* [DESCRIPTION OF THE TASK] Look in the material below for the line with "(.training .stalled) →" and the line with "wrong size, a", then set down exactly those two lines and all lines between, nothing more.

* [EXERCISE MATERIALS]
——————

/-- DRV_ENABLE of a disabled or faulted channel that may run: it latches its parameters and goes to IDLE (Table DRV-3). -/
theorem exec_drvEnable_enables (h : Runs 0x0A01 2 q s w t) (hk : k.toNat ≤ 7) (hmotion : t.motionOn = true)
    (hmode : driveMode t k.toNat ≠ 0) (hc4 : t.c4On = false)
    (hst : (t.drive k.toNat).st = .disabled ∨ (t.drive k.toNat).st = .fault) (halign : (t.drive k.toNat).align = none)
    (hallowed : enableDenied t k.toNat = false)
    (hreferenced : driveMode t k.toNat = 3 → (t.enc (t.pv 0x0A1F k.toNat)).referenced = true) :
    exec (.drvEnable q k 1) s = .next (answer ((latchDrive t k.toNat).onDrive k.toNat fun d => { driveTo d .idle t.time with
      c3Ramp := false, startFails := 0, catchFails := 0, caughtAt := none, spd := 0, rampRem := 0, iAcc := 0, isumRun := 0
      runReq := false }) w sOK []) := by
  have hrange : ¬ (7 < k.toNat ∨ 1 < (1 : Byte).toNat) := by simpa using hk
  have hidle : ¬ ((t.drive k.toNat).st ≠ .disabled ∧ (t.drive k.toNat).st ≠ .fault) := by
    rwa [← not_or, not_not]
  have hencoder : ¬ (driveMode t k.toNat = 3 ∧ (t.enc (t.pv 0x0A1F k.toNat)).referenced = false) :=
    fun ⟨hthree, hnot⟩ => by simp [hreferenced hthree] at hnot
  change execDrvEnable q k 1 s = _
  rw [execDrvEnable, request_ok h]
  dsimp only
  rw [if_neg hrange, if_neg (by decide), if_neg hmode, if_neg (ne_true_of_eq_false hc4), if_neg (by simp [hmotion]),
    if_neg hidle, if_neg (by simp [halign]), if_neg (ne_true_of_eq_false hallowed), if_neg hencoder, finish_done]

/-- DRV_ENABLE with ON 0 disables a channel in any state (Table DRV-3). -/
theorem exec_drvEnable_disables (h : Runs 0x0A01 2 q s w t) (hk : k.toNat ≤ 7) :
    exec (.drvEnable q k 0) s = .next (answer (driveDisable t k.toNat sDenied) w sOK []) := by
  have hrange : ¬ (7 < k.toNat ∨ 1 < (0 : Byte).toNat) := by simpa using hk
  change execDrvEnable q k 0 s = _
  rw [execDrvEnable, request_ok h]
  dsimp only
  rw [if_neg hrange, if_pos rfl, finish_done]

/-- DRV_CURVE_WRITE of eight points that rise: the next decision takes them over (R215). -/
theorem exec_drvCurveWrite_accepted {pts : List (U32 × U32)} (h : Runs 0x0A02 65 q s w t) (hlen : pts.length = 8)
    (hk : k.toNat ≤ 7) (hmotion : t.motionOn = true)
    (hrising : curveRising (pts.map fun p : U32 × U32 => (p.1.toInt, p.2.toInt)) = true) :
    exec (.drvCurveWrite q k pts) s = .next (answer (t.onDrive k.toNat fun d => { d with
      curveNew := some (pts.map fun p : U32 × U32 => (p.1.toInt, p.2.toInt)) }) w sOK []) := by
  change execDrvCurveWrite q k pts s = _
  rw [execDrvCurveWrite, request_runs h fun hq => by simp [hq, hlen]]
  dsimp only
  rw [if_neg (Nat.not_lt.mpr hk), if_neg (by simp [hrising]), if_neg (by simp [hmotion]), finish_done]

/-- DRV_ALIGN of a disabled channel of mode 3: V1 is applied, and the answer waits for DRV_ALIGN_DONE (R225, log entry 64). -/
theorem exec_drvAlign_begins (h : Runs 0x0A03 1 q s w t) (hk : k.toNat ≤ 7) (hmode : driveMode t k.toNat = 3)
    (hst : (t.drive k.toNat).st = .disabled) (hmotion : t.motionOn = true) (hnone : (t.drive k.toNat).align = none)
    (hc4 : t.c4On = false) :
    exec (.drvAlign q k) s = .next ((latchDrive t k.toNat).onDrive k.toNat fun d =>
      withVector { d with align := some w, gates := true, chop := false, tState := t.time } 1) := by
  change execDrvAlign q k s = _
  rw [execDrvAlign, request_ok h]
  dsimp only
  rw [if_neg (Nat.not_lt.mpr hk), if_neg (by simp [hmode, hst]), if_neg (ne_true_of_eq_false hc4), if_neg (by simp [hmotion]),
    if_neg (by simp [hnone]), finish_later]

/-- DRV_STATUS of a channel that there is (Table DRV-6). -/
theorem exec_drvStatus_reports (h : Runs 0x0A04 1 q s w t) (hk : k.toNat ≤ 7) :
    exec (.drvStatus q k) s = .next (answer t w sOK
      ([BitVec.ofNat 8 (drvCode (t.drive k.toNat).st)] ++ leI 4 (t.drive k.toNat).speed ++ leI 4 (t.drive k.toNat).tEst
        ++ ((List.range 3).map fun l => BitVec.ofNat 8 (legOfs t (3 * k.toNat + l)).src)
        ++ ((List.range 3).map fun l => le 4 (satN 32 ((t.time - (legOfs t (3 * k.toNat + l)).setAt) / secU))).flatten)) := by
  change execDrvStatus q k s = _
  rw [execDrvStatus, request_ok h]
  dsimp only
  rw [if_neg (Nat.not_lt.mpr hk), finish_now, List.map_map, List.map_map]
  rfl

end

/-- Settles O25: in the state that the checks of a request leave, each clause's premises pick one branch of its body. -/
theorem driveRequestsComplete : Obligations.DriveRequestsComplete := by
  refine ⟨?_, ?_, ?_, ?_, ?_⟩
  · exact fun _ _ _ _ _ => exec_drvEnable_enables
  · exact fun _ _ _ _ _ => exec_drvEnable_disables
  · exact fun _ _ _ _ _ _ => exec_drvCurveWrite_accepted
  · exact fun _ _ _ _ _ => exec_drvAlign_begins
  · exact fun _ _ _ _ _ => exec_drvStatus_reports

/-! ### Events -/

section
variable {dt vbus : Nat} {s u v : State} {k : Fin 8} {a b c p : Int} {w : Waiting} {phase : Fin 3} {rising gd : Bool}
variable (hu : s.pass dt = u) (hmotion : u.motionOn = true)
include hu hmotion

/-- DECISION_PERIOD of a channel that is enabled or aligns, and is not in FAULT (R210). -/
theorem exec_decisionPeriod_fires
    (hworks : (u.drive k).st ≠ .disabled ∨ (u.drive k).align.isSome = true) (hsound : (u.drive k).st ≠ .fault) :
    exec (.decisionPeriod dt k a b c vbus) s = .next (decision u k [a, b, c] vbus) := by
  change execDecisionPeriod dt k a b c vbus s = _
  rw [execDecisionPeriod, event_fires hu (by simpa [hmotion, hsound] using hworks)]
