/-- The comparison of the free count with the low-water mark (R48, R49). -/
def State.comparePool (s : State) : State :=
  let free := s.pool.free.length
  let mark := s.config.poolLowWater
  if free < mark ∧ s.pool.flag = .normal then
    (s.setFlag .low).broadcast ⟨.poolLow, none, [(free : Int), (mark : Int)]⟩
  else if mark + 16 ≤ free ∧ s.pool.flag = .low then
    (s.setFlag .normal).broadcast ⟨.poolRecovered, none, [(free : Int), (mark : Int)]⟩
  else s

/-! ### Calls -/

/-- TRAINING or TRACKING: the states in which a lessee opens and reconfigures its call. -/
def CallState.inCall : CallState → Bool
  | .training _ | .tracking => true
  | .vacant | .releasing | .orphaned | .stranded => false

/-- The channel is a call of the port, in TRAINING or TRACKING (R140 step 4). -/
def Channel.isCallOf (c : Channel) (p : Port) : Bool := c.lessee == some p && c.state.inCall

/-! ### The probe queue and the players (R9, R92, R93, R100, R101) -/

/-- Enter a state: the run counters clear at every change of state or phase (R75). -/
def Channel.enter (c : Channel) (st : CallState) : Channel := { c with state := st, goodRun := 0, badRun := 0 }

/-- The effects of every entry to QUEUED (R9): the channel joins the back of the probe queue, its training epochs are
0, proving and the rollback guard are removed. The grant follows at the end of the event (`State.grants`). A rollback
order of the channel is from now on one whose channel has left TRACKING (R85). -/
def State.enterQueued (s : State) (n : ChannelNo) : State :=
  (s.setProbeQueue (s.probeQueue ++ [n])).modChan n fun c =>
    { c.enter (.training .queued) with
      trainingEpochs := 0, proving := none, guard := none, player := none, rollback := c.rollback.map fun _ => false }

def State.leaveQueue (s : State) (n : ChannelNo) : State :=
  s.setProbeQueue (s.probeQueue.filter fun m => m ≠ n)

/-- A channel that holds a player frees it: the player goes IDLE and loses its fields (R91, R100). -/
def State.freePlayer (s : State) (n : ChannelNo) : State :=
  match (s.chan n).player with
  | some k => (s.setPlay k none).modChan n fun c => { c with player := none }
  | none => s

/-- The lowest-numbered IDLE player (R93). -/
def State.idlePlayer (s : State) : Option PlayerNo := allPlayers.find? fun k => decide (s.play k = none)

/-- How many candidate delays the locator keeps: from the near tap count to 4800 + far - 1 (R96). -/
def Profile.candidates (p : Profile) : Nat := 4800 + p.far - p.near

def LocatorSums.zero (candidates : Nat) : LocatorSums :=
  ⟨List.replicate candidates 0, List.replicate candidates 0, 0, 0⟩

/-- The fields of a player at the grant that starts a play (R93): pointer 0, previous sample 0, step 16, locator sums
zero if the channel has far taps. -/
def startPlay (n : ChannelNo) (p : Profile) : Play where
  channel := n
  sequence := p.sequence.getD 0
  pointer := 0
  remaining := (Config.directory (p.sequence.getD 0)).length
  previous := 0
  step := 16
  paused := false
  locator := if p.far = 0 then none else some ⟨.zero p.candidates, .zero p.candidates⟩

/-- One grant: the oldest queued channel takes the lowest-numbered IDLE player, if there are both (R93). -/
def State.grantOne (s : State) : State :=
  match s.probeQueue, s.idlePlayer with
  | n :: rest, some k =>
    ((s.setProbeQueue rest).setPlay k (some (startPlay n (s.chan n).profile))).modChan n fun c =>
      { c.enter (.training .probing) with player := some k }
  | _, _ => s

/-- Grants until no player is IDLE or the queue is empty (R93); there are four players. -/
def State.grants (s : State) : State := s.grantOne.grantOne.grantOne.grantOne

/-- What the end of every event does that may have changed the probe queue, the players or the free set since `s₀`:
grants (R93), and the comparison of the pool if the free count has changed (R48, R49). -/
def State.closeEvent (s₀ s : State) : State :=
  let s := s.grants
  if s.pool.free.length = s₀.pool.free.length then s else s.comparePool

/-! ### Snapshot records (R51 to R54) -/

def Channel.snapshot? (c : Channel) (id : Nat) : Option Snapshot := c.ring.find? fun r => r.id == id

def Channel.modSnapshot (c : Channel) (id : Nat) (f : Snapshot → Snapshot) : Channel :=
  { c with ring := c.ring.map fun r => if r.id = id then f r else r }

def Channel.dropSnapshot (c : Channel) (id : Nat) : Channel := { c with ring := c.ring.filter fun r => r.id ≠ id }

/-- A record leaves the ring and its segments return to the free set (R54, R59). -/
def State.removeSnapshot (s : State) (n : ChannelNo) (id : Nat) : State :=
  let segments := ((s.chan n).ring.filter fun r => r.id = id).flatMap (·.segments)
  (s.modChan n fun c => c.dropSnapshot id).returnSegments segments

/-! ### Mover orders: what they name, and how they end (R104, R105, R114, R116, R117, R119) -/

/-- The regions of an order; a CAPTURE and a RESTORE cover the whole set of their channel (R105, R109). -/
def Work.regions : Work → List Region
  | .copy source dest _ | .blend source dest _ => [source, dest]
  | .fill dest _ | .expand dest _ _ _ _ => [dest]
  | .capture n id => [⟨n, .live, .set, 0, 0⟩, ⟨n, .snapshot id, .set, 0, 0⟩]
  | .restore n id => [⟨n, .snapshot id, .set, 0, 0⟩, ⟨n, .live, .set, 0, 0⟩]

/-- The channel of the destination, or of a CAPTURE or RESTORE (R120). -/
def Work.channel : Work → ChannelNo
  | .copy _ dest _ | .blend _ dest _ | .fill dest _ | .expand dest _ _ _ _ => dest.channel
  | .capture n _ | .restore n _ => n

/-- The order touches the channel: a region names it, LIVE or snapshot (R119). -/
def Work.touches (w : Work) (n : ChannelNo) : Bool := w.regions.any fun r => r.channel == n

/-- The order reads or writes the channel's live taps (R65, R114). -/
def Work.touchesLive (w : Work) (n : ChannelNo) : Bool := w.regions.any fun r => r.channel == n && r.copy == .live
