/-- ADOPT (R147, R148) of an ORPHANED or STRANDED channel: the port becomes its lessee and the channel returns to the
state its prior state gives, TRACKING with the contention live flag clear and the hangover 0 (R69), or to the back of the
probe queue (R92); the other joined ports are told. In any other state it is refused and changes nothing. That the state
reported is the one the event leaves, after a grant, is the model's choice (log 17), and so is the factory directory, which
gives the length of the play granted (log 3). -/
def Obligations.AdoptTakesLease : Prop :=
  ∀ (s : State) (p : Port) (tag : Byte) (n : ChannelNo), s.Ready p → s.Granted →
    let c := s.chan n
    let taken : Channel :=
      { c with lessee := some p, origin := some .adopted, prior := none, holdTimer := none, strandTimer := none,
               goodRun := 0, badRun := 0 }
    (c.state ≠ .orphaned → c.state ≠ .stranded →
      exec (.adopt p tag [chanByte n]) s = .next (s.answered p [chanByte n] ⟨.wrongState, tag, []⟩)) ∧
    (c.state = .orphaned ∨ c.state = .stranded →
      ∃ t, exec (.adopt p tag [chanByte n]) s = .next t
        ∧ (s.answered p [chanByte n] ⟨.ok, tag, encState (t.chan n).state
            ++ encState (((c.prior.map PriorState.toCallState)).getD .stranded)
            ++ enc1 c.holdCount ++ enc1 c.policy.holdLimit
            ++ enc1? ((t.chan n).proving.map fun k => (k : Int))
            ++ enc1? ((t.chan n).guard.map fun k => (k : Int))⟩).Within t
        ∧ (∀ q, q ≠ p → (s.port q).joined = true → (t.port q).Told ⟨.channelAdopted, some n,
            [(p.val : Int), ((t.chan n).state.code : Int),
             ((t.chan n).state.phase.map fun ph => (ph.code : Int)).getD 0xFFFF]⟩)
        ∧ (∀ m, m ≠ n → (s.chan m).GrantedOr (t.chan m))
        ∧ t.pool = s.pool ∧ t.mover = s.mover ∧ t.cache = s.cache ∧ t.parkCounter = s.parkCounter
        ∧ (c.state = .orphaned → c.prior = some .tracking →
            t.chan n = { taken with state := .tracking, contentionLive := false, hangover := 0 })
        ∧ (c.state = .orphaned → c.prior = some (.training .settling) →
            t.chan n = { taken with state := .training .settling })
        ∧ (c.state = .orphaned → c.prior = some (.training .stalled) →
            t.chan n = { taken with state := .training .stalled })
        ∧ (c.state = .stranded ∨ c.prior = some (.training .queued) ∨ c.prior = some (.training .probing) →
            t.InProbe n { taken with
                state := .training .queued, trainingEpochs := 0, proving := none, guard := none, player := none,
                rollback := c.rollback.map fun _ => false }
              (s.probeQueue ++ [n]) (s.idleCount none))
        ∧ (c.state = .orphaned → c.prior ≠ none → c.prior ≠ some (.training .queued) →
            c.prior ≠ some (.training .probing) → t.probeQueue = s.probeQueue ∧ t.players = s.players))

/-! ### The claim and the shared configuration (spec/08) -/

/-- CLAIM and YIELD (R150): the claim goes to the issuing port when no port holds it and is refused CLAIMED, with the
holder's number, when one does; the holder yields it, and any other port is refused NO_CLAIM. -/
def Obligations.ClaimAndYield : Prop :=
  ∀ (s : State) (p : Port) (tag : Byte), s.Ready p →
    exec (.claim p tag []) s = .next
      (match s.claim with
       | none => State.answered { s with claim := some p } p [] ⟨.ok, tag, []⟩
       | some holder => s.answered p [] ⟨.claimed, tag, enc1 holder.val⟩) ∧
    exec (.yieldClaim p tag []) s = .next
      (if s.claim = some p then State.answered { s with claim := none } p [] ⟨.ok, tag, []⟩
       else s.answered p [] ⟨.noClaim, tag, []⟩)

/-- SET_CONFIG (R151): refused NO_CLAIM but from the claim holder; refused BAD_PARAM for a list of a wrong size, a
parameter named twice, a value out of range or off its step, or a result that breaks an ordering; otherwise every named
parameter takes its value and no other changes. A changed cache lifetime removes the entries that have reached it
(R130), and nothing else of the cache, their segments free and zero, CACHE_EVICTED AGED to every joined port (R132); the
pool is compared once, against the mark that results (R48, R49, R130); the new lease period is the one loaded. -/
def Obligations.SetConfigWrites : Prop :=
  ∀ (s : State) (p : Port) (tag : Byte) (params : List Byte) (items : List (ConfigParam × Int)), s.Ready p →
    parseSetConfig params = some items →
    let result := s.config.writeAll items
    let gone (e : CacheEntry) : Bool := decide (result.cacheLifetime ≠ s.config.cacheLifetime)
      && decide (result.cacheLifetime * 60000 ≤ (s.timebase - e.parkTime).toNat)
    if s.claim ≠ some p then exec (.setConfig p tag params) s = .next (s.answered p params ⟨.noClaim, tag, []⟩)
    else if 1 ≤ items.length ∧ items.length ≤ 13 ∧ (items.map Prod.fst).Nodup
        ∧ (∀ item ∈ items, item.1.allows item.2 = true)
        ∧ result.levelFade < result.levelWarn ∧ result.levelLoss < result.levelFade
        ∧ result.fastStep < result.trackingStep then
      ∃ t, exec (.setConfig p tag params) s = .next t ∧ t.config = result
        ∧ (State.answered { s with config := result } p params ⟨.ok, tag, result.bytes⟩).Within t
        ∧ t.cache = (if result.cacheLifetime = s.config.cacheLifetime then s.cache else
            s.cache.filter fun e => !s.cache.any fun x => x.routeTag == e.routeTag
              && decide (result.cacheLifetime * 60000 ≤ (s.timebase - x.parkTime).toNat))
        ∧ (∀ x, x ∈ t.pool.free ↔ x ∈ s.pool.free ∨ ∃ e ∈ s.cache, gone e = true ∧ x ∈ e.segments)
        ∧ (∀ a, t.pool.taps.read a =
            if ∃ e ∈ s.cache, gone e = true ∧ a / 32 ∈ e.segments then 0 else s.pool.taps.read a)
        ∧ s.PoolJudged t
        ∧ ((s.cache.map CacheEntry.routeTag).Nodup → ∀ q, (s.port q).joined = true →
            (State.answered { s with config := result } p params ⟨.ok, tag, result.bytes⟩).Raised t q []
              (evictNotices 3 s.cache.length (s.cache.filter gone)))
        ∧ (s.Granted → t.channels = s.channels ∧ t.players = s.players ∧ t.probeQueue = s.probeQueue)
        ∧ (∀ n, (s.chan n).GrantedOr (t.chan n)) ∧ t.mover = s.mover ∧ t.parkCounter = s.parkCounter
    else exec (.setConfig p tag params) s = .next (s.answered p params ⟨.badParam, tag, []⟩)

/-- GET_CONFIG (R152): the standing of the configuration, the claim and the ports; nothing but the renewal happens. -/
def Obligations.GetConfigReports : Prop :=
  ∀ (s : State) (p : Port) (tag : Byte), s.Ready p →
    exec (.getConfig p tag []) s = .next (s.answered p [] ⟨.ok, tag,
      enc1 p.val ++ s.config.bytes ++ encPort? s.claim
        ++ (allPorts.flatMap fun q => enc1 (if q = p then LinkState.live else (s.port q).link).code)⟩)

/-- RESET_PART (R153): NO_CLAIM, then OTHERS_PRESENT with the states of the four ports, and otherwise the part is reset
and the held OK response survives. The queue of waiting commands and the counter of free values are the model's own and
are kept (log 9). That LINK DO of the other ports holds no byte (log 10), and that the epoch marks of every channel are clear
(log 24), is the model's choice. -/
def Obligations.ResetPartResets : Prop :=
  ∀ (s : State) (p : Port) (tag : Byte), s.Ready p →
    exec (.resetPart p tag []) s = .next
      (if s.claim ≠ some p then s.answered p [] ⟨.noClaim, tag, []⟩
       else if ∃ q, q ≠ p ∧ (s.port q).joined = true then
         s.answered p [] ⟨.othersPresent, tag,
           allPorts.flatMap fun q => enc1 (if q = p then LinkState.live else (s.port q).link).code⟩
       else State.modPort { State.reset with pending := s.pending, freeIndex := s.freeIndex } p fun q =>
         { q with held := some ⟨.ok, tag, []⟩, linkOut := [0xFF, 0xFF, 0xFF, 0xFF] })

/-! ### Channels (spec/01) -/

/-- A fresh ATTACH (R13, R15, R44, R45): where the free count suffices nothing is evicted; the lowest free segments become
the live list; the record takes the values of R15 and enters QUEUED, its taps at their initial values; the pool is
compared on the count that results (R48). The evictions are told before anything else of the event. The 0xFF in the
place of the figure, which R15 gives for a resume alone, is the model's choice (log 16), and so is it that the call begins
with clear epoch marks (logs 21, 33). Which sequences are populated, and how long, is the factory directory's, the model's
choice (log 3). -/
def Obligations.AttachFresh : Prop :=
  ∀ (s : State) (p : Port) (tag : Byte) (params : List Byte) (a : AttachParams) (n : ChannelNo) (profile : Profile)
    (policy : Policy), s.Ready p →
    parseAttach params = some a → a.channel = n.val → (s.chan n).state = .vacant →
    a.check = some (profile, policy) → (Config.directory a.sequence).length ≠ 0 →
    s.resumable profile policy = none → profile.segments ≤ s.pool.free.length + s.cacheSegments →
    let u := s.evictFor profile.segments policy.routeTag
    (profile.segments ≤ s.pool.free.length → u = s) ∧
    ∃ t, exec (.attach p tag params) s = .next t
      ∧ (let r : Response := ⟨.ok, tag, enc1 Origin.fresh.code ++ enc1 profile.segments ++ [0xFF]⟩
         (s.answered p params r).Within t
           ∧ ∀ q, (s.port q).joined = true → (u.answered p params r).Raised t q [] [])
      ∧ t.InProbe n { Channel.vacant with
          state := .training .queued, lessee := some p, origin := some .fresh, profile := profile, policy := policy,
          live := u.pool.free.take profile.segments } (s.probeQueue ++ [n]) (s.idleCount none)
      ∧ t.pool.free = u.pool.free.drop profile.segments ∧ s.PoolJudged t
      ∧ (∀ m, m ≠ n → (s.chan m).GrantedOr (t.chan m))
      ∧ t.mover = s.mover ∧ t.cache = u.cache ∧ t.parkCounter = s.parkCounter
      ∧ (u.pool.taps.wf = true → u.pool.free.Nodup → profile.segments ≤ u.pool.free.length →
          (∀ i, i < profile.near → t.tap n .live .near i = 0) ∧ (∀ i, i < profile.far → t.tap n .live .far i = 0)
            ∧ (∀ j, j < profile.eq → t.tap n .live .equal j = if j = profile.eq / 2 then 32767 else 0)
            ∧ ∀ x, x / 32 ∉ u.pool.free.take profile.segments → t.pool.taps.read x = u.pool.taps.read x)

/-- The evictions for an ATTACH (R46): an entry with its tag first, then the oldest-parked; none once the free count
suffices, and no more than that takes. Every segment of an entry that goes is free and zero, and every joined port is
told CACHE_EVICTED with reason CLAIMED (R132), in the order of eviction. -/
def Obligations.EvictionOrder : Prop :=
  ∀ (s : State) (need tag : Nat), (s.cache.map CacheEntry.routeTag).Nodup →
    let u := s.evictFor need tag
    let order := s.cache.filter (fun e => e.routeTag == tag) ++ s.cache.filter (fun e => e.routeTag != tag)
    ∃ k, k ≤ order.length ∧ u.cache = (s.cache.filter fun e => !(order.take k).contains e)
      ∧ (∀ x, x ∈ u.pool.free ↔ x ∈ s.pool.free ∨ ∃ e ∈ order.take k, x ∈ e.segments)
      ∧ (k < order.length → need ≤ u.pool.free.length)
      ∧ (0 < k → s.pool.free.length < need)
      ∧ (∀ j, j < k → ((order.take j).foldl (State.evict .claimed) s).pool.free.length < need)
      ∧ (∀ a, u.pool.taps.read a =
          if ∃ e ∈ order.take k, a / 32 ∈ e.segments then 0 else s.pool.taps.read a)
      ∧ u = { s with cache := u.cache, pool := u.pool, ports := u.ports } ∧ u.pool.flag = s.pool.flag
      ∧ ∀ q, u.port q = if (s.port q).joined then
          (evictNotices 0 s.cache.length (order.take k)).foldl PortRecord.arrive (s.port q) else s.port q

——————

* [PROBLEM SOLUTION]
        ∧ (c.state = .orphaned → c.prior = some (.training .stalled) →
            t.chan n = { taken with state := .training .stalled })
        ∧ (c.state = .stranded ∨ c.prior = some (.training .queued) ∨ c.prior = some (.training .probing) →
            t.InProbe n { taken with
                state := .training .queued, trainingEpochs := 0, proving := none, guard := none, player := none,
                rollback := c.rollback.map fun _ => false }
              (s.probeQueue ++ [n]) (s.idleCount none))
        ∧ (c.state = .orphaned → c.prior ≠ none → c.prior ≠ some (.training .queued) →
            c.prior ≠ some (.training .probing) → t.probeQueue = s.probeQueue ∧ t.players = s.players))

/-! ### The claim and the shared configuration (spec/08) -/

/-- CLAIM and YIELD (R150): the claim goes to the issuing port when no port holds it and is refused CLAIMED, with the
holder's number, when one does; the holder yields it, and any other port is refused NO_CLAIM. -/
def Obligations.ClaimAndYield : Prop :=
  ∀ (s : State) (p : Port) (tag : Byte), s.Ready p →
    exec (.claim p tag []) s = .next
      (match s.claim with
       | none => State.answered { s with claim := some p } p [] ⟨.ok, tag, []⟩
       | some holder => s.answered p [] ⟨.claimed, tag, enc1 holder.val⟩) ∧
    exec (.yieldClaim p tag []) s = .next
      (if s.claim = some p then State.answered { s with claim := none } p [] ⟨.ok, tag, []⟩
       else s.answered p [] ⟨.noClaim, tag, []⟩)

/-- SET_CONFIG (R151): refused NO_CLAIM but from the claim holder; refused BAD_PARAM for a list of a wrong size, a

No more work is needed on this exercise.